Dataset records:

════════════════

/-! ### patching the header buffer (R261) -/

@[simp] theorem patchHb_cur (B : List Byte) (s : State) : (patchHb B s).cur = s.cur := rfl
@[simp] theorem patchHb_hoff (B : List Byte) (s : State) : (patchHb B s).hoff = s.hoff := rfl
@[simp] theorem patchHb_saved (B : List Byte) (s : State) : (patchHb B s).saved = s.saved := rfl
@[simp] theorem patchHb_crc (B : List Byte) (s : State) : (patchHb B s).crc = s.crc := rfl
@[simp] theorem patchHb_crcout (B : List Byte) (s : State) : (patchHb B s).crcout = s.crcout := rfl
@[simp] theorem patchHb_cnt (B : List Byte) (s : State) : (patchHb B s).cnt = s.cnt := rfl
@[simp] theorem patchHb_maxb (B : List Byte) (s : State) : (patchHb B s).maxb = s.maxb := rfl
@[simp] theorem patchHb_res (B : List Byte) (s : State) : (patchHb B s).res = s.res := rfl
@[simp] theorem patchHb_dat (B : List Byte) (s : State) : (patchHb B s).dat = s.dat := rfl
@[simp] theorem patchHb_hcsout (B : List Byte) (s : State) : (patchHb B s).hcsout = s.hcsout := rfl
@[simp] theorem patchHb_hbn (B : List Byte) (s : State) : (patchHb B s).hbn = s.hbn := rfl
@[simp] theorem patchHb_dh (B : List Byte) (s : State) : (patchHb B s).dh = s.dh := rfl
@[simp] theorem patchHb_table (B : List Byte) (s : State) : (patchHb B s).table = s.table := rfl
@[simp] theorem patchHb_tv (B : List Byte) (s : State) : (patchHb B s).tv = s.tv := rfl
@[simp] theorem patchHb_ws (B : List Byte) (s : State) : (patchHb B s).ws = s.ws := rfl
@[simp] theorem patchHb_re (B : List Byte) (s : State) : (patchHb B s).re = s.re := rfl
@[simp] theorem patchHb_busy (B : List Byte) (s : State) : (patchHb B s).busy = s.busy := rfl
@[simp] theorem patchHb_incomplete (B : List Byte) (s : State) : (patchHb B s).incomplete = s.incomplete := rfl
@[simp] theorem patchHb_sigok (B : List Byte) (s : State) : (patchHb B s).sigok = s.sigok := rfl
@[simp] theorem patchHb_short (B : List Byte) (s : State) : (patchHb B s).short = s.short := rfl
@[simp] theorem patchHb_crcbad (B : List Byte) (s : State) : (patchHb B s).crcbad = s.crcbad := rfl
@[simp] theorem patchHb_hcsbad (B : List Byte) (s : State) : (patchHb B s).hcsbad = s.hcsbad := rfl
@[simp] theorem patchHb_refused (B : List Byte) (s : State) : (patchHb B s).refused = s.refused := rfl
@[simp] theorem patchHb_exitCode (B : List Byte) (s : State) : (patchHb B s).exitCode = s.exitCode := rfl
@[simp] theorem patchHb_cause (B : List Byte) (s : State) : (patchHb B s).cause = s.cause := rfl
@[simp] theorem patchHb_repairEn (B : List Byte) (s : State) : (patchHb B s).repairEn = s.repairEn := rfl
@[simp] theorem patchHb_rpt (B : List Byte) (s : State) : (patchHb B s).rpt = s.rpt := rfl
@[simp] theorem patchHb_mem (B : List Byte) (s : State) : (patchHb B s).mem = s.mem := rfl
@[simp] theorem patchHb_fileLen (B : List Byte) (s : State) : (patchHb B s).fileLen = s.fileLen := rfl
@[simp] theorem patchHb_writeAccess (B : List Byte) (s : State) : (patchHb B s).writeAccess = s.writeAccess := rfl
@[simp] theorem patchHb_params (B : List Byte) (s : State) : (patchHb B s).params = s.params := rfl
@[simp] theorem patchHb_inputs (B : List Byte) (s : State) : (patchHb B s).inputs = s.inputs := rfl
@[simp] theorem patchHb_answers (B : List Byte) (s : State) : (patchHb B s).answers = s.answers := rfl
@[simp] theorem patchHb_draws (B : List Byte) (s : State) : (patchHb B s).draws = s.draws := rfl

════════════════

What you return should match every line above exactly.

Solution to the exercise
/-! ### patching the header buffer (R261) -/

@[simp] theorem patchHb_cur (B : List Byte) (s : State) : (patchHb B s).cur = s.cur := rfl
@[simp] theorem patchHb_hoff (B : List Byte) (s : State) : (patchHb B s).hoff = s.hoff := rfl
@[simp] theorem patchHb_saved (B : List Byte) (s : State) : (patchHb B s).saved = s.saved := rfl
@[simp] theorem patchHb_crc (B : List Byte) (s : State) : (patchHb B s).crc = s.crc := rfl
@[simp] theorem patchHb_crcout (B : List Byte) (s : State) : (patchHb B s).crcout = s.crcout := rfl
@[simp] theorem patchHb_cnt (B : List Byte) (s : State) : (patchHb B s).cnt = s.cnt := rfl
@[simp] theorem patchHb_maxb (B : List Byte) (s : State) : (patchHb B s).maxb = s.maxb := rfl
@[simp] theorem patchHb_res (B : List Byte) (s : State) : (patchHb B s).res = s.res := rfl
@[simp] theorem patchHb_dat (B : List Byte) (s : State) : (patchHb B s).dat = s.dat := rfl
@[simp] theorem patchHb_hcsout (B : List Byte) (s : State) : (patchHb B s).hcsout = s.hcsout := rfl
@[simp] theorem patchHb_hbn (B : List Byte) (s : State) : (patchHb B s).hbn = s.hbn := rfl
@[simp] theorem patchHb_dh (B : List Byte) (s : State) : (patchHb B s).dh = s.dh := rfl
@[simp] theorem patchHb_table (B : List Byte) (s : State) : (patchHb B s).table = s.table := rfl
@[simp] theorem patchHb_tv (B : List Byte) (s : State) : (patchHb B s).tv = s.tv := rfl
@[simp] theorem patchHb_ws (B : List Byte) (s : State) : (patchHb B s).ws = s.ws := rfl
@[simp] theorem patchHb_re (B : List Byte) (s : State) : (patchHb B s).re = s.re := rfl
@[simp] theorem patchHb_busy (B : List Byte) (s : State) : (patchHb B s).busy = s.busy := rfl
@[simp] theorem patchHb_incomplete (B : List Byte) (s : State) : (patchHb B s).incomplete = s.incomplete := rfl
@[simp] theorem patchHb_sigok (B : List Byte) (s : State) : (patchHb B s).sigok = s.sigok := rfl
@[simp] theorem patchHb_short (B : List Byte) (s : State) : (patchHb B s).short = s.short := rfl
@[simp] theorem patchHb_crcbad (B : List Byte) (s : State) : (patchHb B s).crcbad = s.crcbad := rfl
@[simp] theorem patchHb_hcsbad (B : List Byte) (s : State) : (patchHb B s).hcsbad = s.hcsbad := rfl
@[simp] theorem patchHb_refused (B : List Byte) (s : State) : (patchHb B s).refused = s.refused := rfl
@[simp] theorem patchHb_exitCode (B : List Byte) (s : State) : (patchHb B s).exitCode = s.exitCode := rfl
@[simp] theorem patchHb_cause (B : List Byte) (s : State) : (patchHb B s).cause = s.cause := rfl
@[simp] theorem patchHb_repairEn (B : List Byte) (s : State) : (patchHb B s).repairEn = s.repairEn := rfl
@[simp] theorem patchHb_rpt (B : List Byte) (s : State) : (patchHb B s).rpt = s.rpt := rfl
@[simp] theorem patchHb_mem (B : List Byte) (s : State) : (patchHb B s).mem = s.mem := rfl
@[simp] theorem patchHb_fileLen (B : List Byte) (s : State) : (patchHb B s).fileLen = s.fileLen := rfl
@[simp] theorem patchHb_writeAccess (B : List Byte) (s : State) : (patchHb B s).writeAccess = s.writeAccess := rfl
@[simp] theorem patchHb_params (B : List Byte) (s : State) : (patchHb B s).params = s.params := rfl
@[simp] theorem patchHb_inputs (B : List Byte) (s : State) : (patchHb B s).inputs = s.inputs := rfl
@[simp] theorem patchHb_answers (B : List Byte) (s : State) : (patchHb B s).answers = s.answers := rfl
@[simp] theorem patchHb_draws (B : List Byte) (s : State) : (patchHb B s).draws = s.draws := rfl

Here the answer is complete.